Из дома вышли втроём. На проспекте квадратный, увидев приближавшийся троллейбус, едва кивнул, поспешил. А новый знакомый предложил пройтись пешком. Шли по проспекту до гостиницы, что высится на площади. Спутник оказался старым ленинградским другом дома. Когда прощались, спросил:
— А вам, судя по всему, неизвестен конец истории?
— Какой конец? Какой истории? — не понял я.
— Ну как же? Она же выжила тогда, в блокаду!..
Честно говоря, мне не хотелось ничего знать. Я видел перед собой жизнерадостную, талантливую, скорее юную, чем пожилую женщину. Я не циник и поэтому думаю, что ей помогла ее клятва.
— Нет… Клятва ни при чем. Дело в том, что тогда,
во время войны, когда появились «буржуйки» — временные печки, они — мать и Оленька, наша хозяйка, сожгли все, что было возможно, и шарили всюду в поисках топлива. В узкой щели между стеной и голландкой нашли несколько кусков высохшего хлеба. Маленькая Оля не любила хлеб, а чтобы родители ее не ругали за недоеденные куски, прятала его в узкую щель за изразцовую печь…
Басня о коте Антоне
Я ехал на своей разболтанной «Ниве» по Подмосковью. Настроение было препаршивое, я гнал, что бывает со мною редко, надеясь скоростью привести себя в норму.
Когда я был уже на Можайском шоссе, пошел дождь. В дождь на «Ниве» ездить приятно, особенно если «воткнуть» передний мост, — машина становится устойчивой, тяжелой и послушной.

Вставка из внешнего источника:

/-- BREV, R259. -/
def opBrev (h : Hd) (ty : Ty) (d a : Opnd) : Op := logic1 .brev h ty d a
/-- BREV, R259. -/
def execBrev (h : Hd) (ty : Ty) (d a : Opnd) (s : State) : Host.Outcome State Fault Refusal :=
  issue s h (.brev h ty d a) (opBrev h ty d a)

/-- BFE, R260. -/
def opBfe (h : Hd) (ty : Ty) (d a c : Opnd) : Op := logicC .bfe h ty d a c
/-- BFE, R260. -/
def execBfe (h : Hd) (ty : Ty) (d a c : Opnd) (s : State) : Host.Outcome State Fault Refusal :=
  issue s h (.bfe h ty d a c) (opBfe h ty d a c)

/-- BFI, R260. -/
def opBfi (h : Hd) (ty : Ty) (d a b c : Opnd) : Op := logic3 .bfi h ty d a b c
/-- BFI, R260. -/
def execBfi (h : Hd) (ty : Ty) (d a b c : Opnd) (s : State) : Host.Outcome State Fault Refusal :=
  issue s h (.bfi h ty d a b c) (opBfi h ty d a b c)

/-- AND_IMM, R259, R232. -/
def opAndImm (h : Hd) (ty : Ty) (d a : Opnd) (imm : BitVec 20) : Op := logicI .and h ty d a imm
/-- AND_IMM, R259, R232. -/
def execAndImm (h : Hd) (ty : Ty) (d a : Opnd) (imm : BitVec 20) (s : State) : Host.Outcome State Fault Refusal :=
  issue s h (.andImm h ty d a imm) (opAndImm h ty d a imm)

/-- OR_IMM, R259, R232. -/
def opOrImm (h : Hd) (ty : Ty) (d a : Opnd) (imm : BitVec 20) : Op := logicI .or h ty d a imm
/-- OR_IMM, R259, R232. -/
def execOrImm (h : Hd) (ty : Ty) (d a : Opnd) (imm : BitVec 20) (s : State) : Host.Outcome State Fault Refusal :=
  issue s h (.orImm h ty d a imm) (opOrImm h ty d a imm)

/-- XOR_IMM, R259, R232. -/
def opXorImm (h : Hd) (ty : Ty) (d a : Opnd) (imm : BitVec 20) : Op := logicI .xor h ty d a imm
/-- XOR_IMM, R259, R232. -/
def execXorImm (h : Hd) (ty : Ty) (d a : Opnd) (imm : BitVec 20) (s : State) : Host.Outcome State Fault Refusal :=
  issue s h (.xorImm h ty d a imm) (opXorImm h ty d a imm)

/-- ANDN_IMM, R259, R232. -/
def opAndnImm (h : Hd) (ty : Ty) (d a : Opnd) (imm : BitVec 20) : Op := logicI .andn h ty d a imm
/-- ANDN_IMM, R259, R232. -/
def execAndnImm (h : Hd) (ty : Ty) (d a : Opnd) (imm : BitVec 20) (s : State) : Host.Outcome State Fault Refusal :=
  issue s h (.andnImm h ty d a imm) (opAndnImm h ty d a imm)

/-- SHL_IMM, R259, R232. -/
def opShlImm (h : Hd) (ty : Ty) (d a : Opnd) (imm : BitVec 20) : Op := logicI .shl h ty d a imm
/-- SHL_IMM, R259, R232. -/
def execShlImm (h : Hd) (ty : Ty) (d a : Opnd) (imm : BitVec 20) (s : State) : Host.Outcome State Fault Refusal :=
  issue s h (.shlImm h ty d a imm) (opShlImm h ty d a imm)

/-- SHR_IMM, R259, R232. -/
def opShrImm (h : Hd) (ty : Ty) (d a : Opnd) (imm : BitVec 20) : Op := logicI .shr h ty d a imm
/-- SHR_IMM, R259, R232. -/
def execShrImm (h : Hd) (ty : Ty) (d a : Opnd) (imm : BitVec 20) (s : State) : Host.Outcome State Fault Refusal :=
  issue s h (.shrImm h ty d a imm) (opShrImm h ty d a imm)

/-- SAR_IMM, R259, R232. -/
def opSarImm (h : Hd) (ty : Ty) (d a : Opnd) (imm : BitVec 20) : Op := logicI .sar h ty d a imm
/-- SAR_IMM, R259, R232. -/
def execSarImm (h : Hd) (ty : Ty) (d a : Opnd) (imm : BitVec 20) (s : State) : Host.Outcome State Fault Refusal :=
  issue s h (.sarImm h ty d a imm) (opSarImm h ty d a imm)

/-- ROTL_IMM, R259, R232. -/
def opRotlImm (h : Hd) (ty : Ty) (d a : Opnd) (imm : BitVec 20) : Op := logicI .rotl h ty d a imm
/-- ROTL_IMM, R259, R232. -/
def execRotlImm (h : Hd) (ty : Ty) (d a : Opnd) (imm : BitVec 20) (s : State) : Host.Outcome State Fault Refusal :=
  issue s h (.rotlImm h ty d a imm) (opRotlImm h ty d a imm)

/-- SET_EQ, R261. -/
def opSetEq (h : Hd) (ty : Ty) (d a b : Opnd) : Op := icmp2 .eq h ty d a b
/-- SET_EQ, R261. -/
def execSetEq (h : Hd) (ty : Ty) (d a b : Opnd) (s : State) : Host.Outcome State Fault Refusal :=
  issue s h (.setEq h ty d a b) (opSetEq h ty d a b)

Однако пришлось сбавить скорость: трактор разворотил обочину, комья земли и глины оказались прямо на проезжей части, и я боялся, что машину «поведет». Тут-то и возник на обочине высокий неопределенного возраста человек в плаще. Я не сразу заметил, что руки у него в крови, а на руках кот с изодранным брюхом. Кот смотрел на меня с надеждой. Я остановил машину и посадил их обоих.
— Подстелить бы, тряпочки у вас нет? — спросил прохожий.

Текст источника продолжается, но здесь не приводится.